31 Days of the Almost Empty Nest: Falling Star

penny-005

It’s hard to get out of bed on these chilly mornings but the dawn holds her own rewards. That dusty rose around the horizon, the many eyes of the sky peering down, scent of leaves and moisture in the air. I stand out in the dew-soaked grass with Bonnie and tilt my head up, up, up, let the feeling of smallness fall over me and captivate.

If I’m going to catch a falling star, I must be alert for it’s free-fall.

Last night when we were walking, I confided to Jeff a feeling of dissatisfaction deep within me lately. “I know I’m tired, and work is frustrating, but it just feels like nothing is as it should be.”

He wondered aloud if I was feeling some of what he went through last year.

“What do you mean?” I asked.

“Maybe you’re wondering what is next. And realizing that maybe it’s nothing. Maybe there is no next thing.”

He was speaking existentially, meaning-of-life kind of talk and I considered it. We’ve had a few losses in that area over the past few years. So we talked about our work and the things that bring us joy and isn’t there always the next thing? This talk helped me realize that my dissatisfaction is coming from feeling like I’ve been taken advantage of lately. From people—one in particular—not God, not the universe.

In light of Jeff’s question, I also considered my disappointment in my book publishing journey—how it hasn’t led where I’d hoped, how my life hasn’t changed significantly because those words were written down and bound between pages. I am grateful for the experience and for the community I have found along the way, but I’ll just admit I’ve had to readjust my hopes. Because I believe every part of life is holy, this hasn’t been a huge day-to-day shift. I trust God enough to open my hands to where he leads. But in terms of the next thing, it has been huge.

So I’ve been asking myself if I trust God that much. Do I trust that he will still use me, even if it is in different ways than I had hoped?

Yes. Yes I do.

If I want to catch a falling star, I must be alert. Sometimes, endings are new beginnings in disguise.

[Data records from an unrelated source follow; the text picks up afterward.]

-- ==== Sys2Proof/Machine/Step.lean ====
section
/-! DEFINITION. The step of the device: `stepWith` (Machine/Schedule.lean) around `exec`. -/

namespace Sys2Proof.Machine
open Sys2Proof

/-- One step of the device: its boot, one move of a group, or one step of another unit. -/
def step (s : State) : Host.Outcome State Fault Refusal := stepWith exec s

/-- The device with one group whose next instruction is the given word (see `placeWord`). -/
def State.withFetchWord (s : State) (_nbits w : Nat) : State := placeWord s w

end Sys2Proof.Machine
end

This post is part of my 31 Days of the Almost Empty Nest series. I’m writing in community with the thirty-one dayers. Women all over the world are joining together in the month of October to write every day about something they’re passionate about. Check out some of the other writers here. So much good stuff. To read my first post, with links to all the days, go here.

Almost Empty

Comments

  1. says

    Totally get this. Learning to live with what is, accept it, even embrace it — that’s a tough gig some days. And so often, what is is a co-worker or friend who takes advantage, disappointment in a dream, realizing life is more than half over. None of this is easy. But oh, it is good. Eventually. Hang in, friend. You’re such a good one.

  2. says

    Oh sweet friend of mine – your words drip poetry, you are beauty stacked upon beauty, truth piled high, and love melted around it all.

    Our worth is not in what we think others think about us, it is not in what the numbers say about us — rather our value is in what we believe God says about us. And He says you are beloved, perfect, whole, righteous.

    • says

      Darlene is so right! Darlene, thank you for your beautiful comment. Yes, He does see us as worthy, perfect and beautiful. And He works things out in His perfect time.

      I believe that if we could see ourselves as God sees us, we’d never have to seek approval again.

  3. says

    Endings are new beginnings. That truth sits soul deep, like the marrow in my bones.The best beginnings are the ones which require sacrifice. So they don’t feel best at the start. The blessing comes, like the opening of a flower. Brilliant unto the day. When you catch the star, Laura, hold it with an open hand.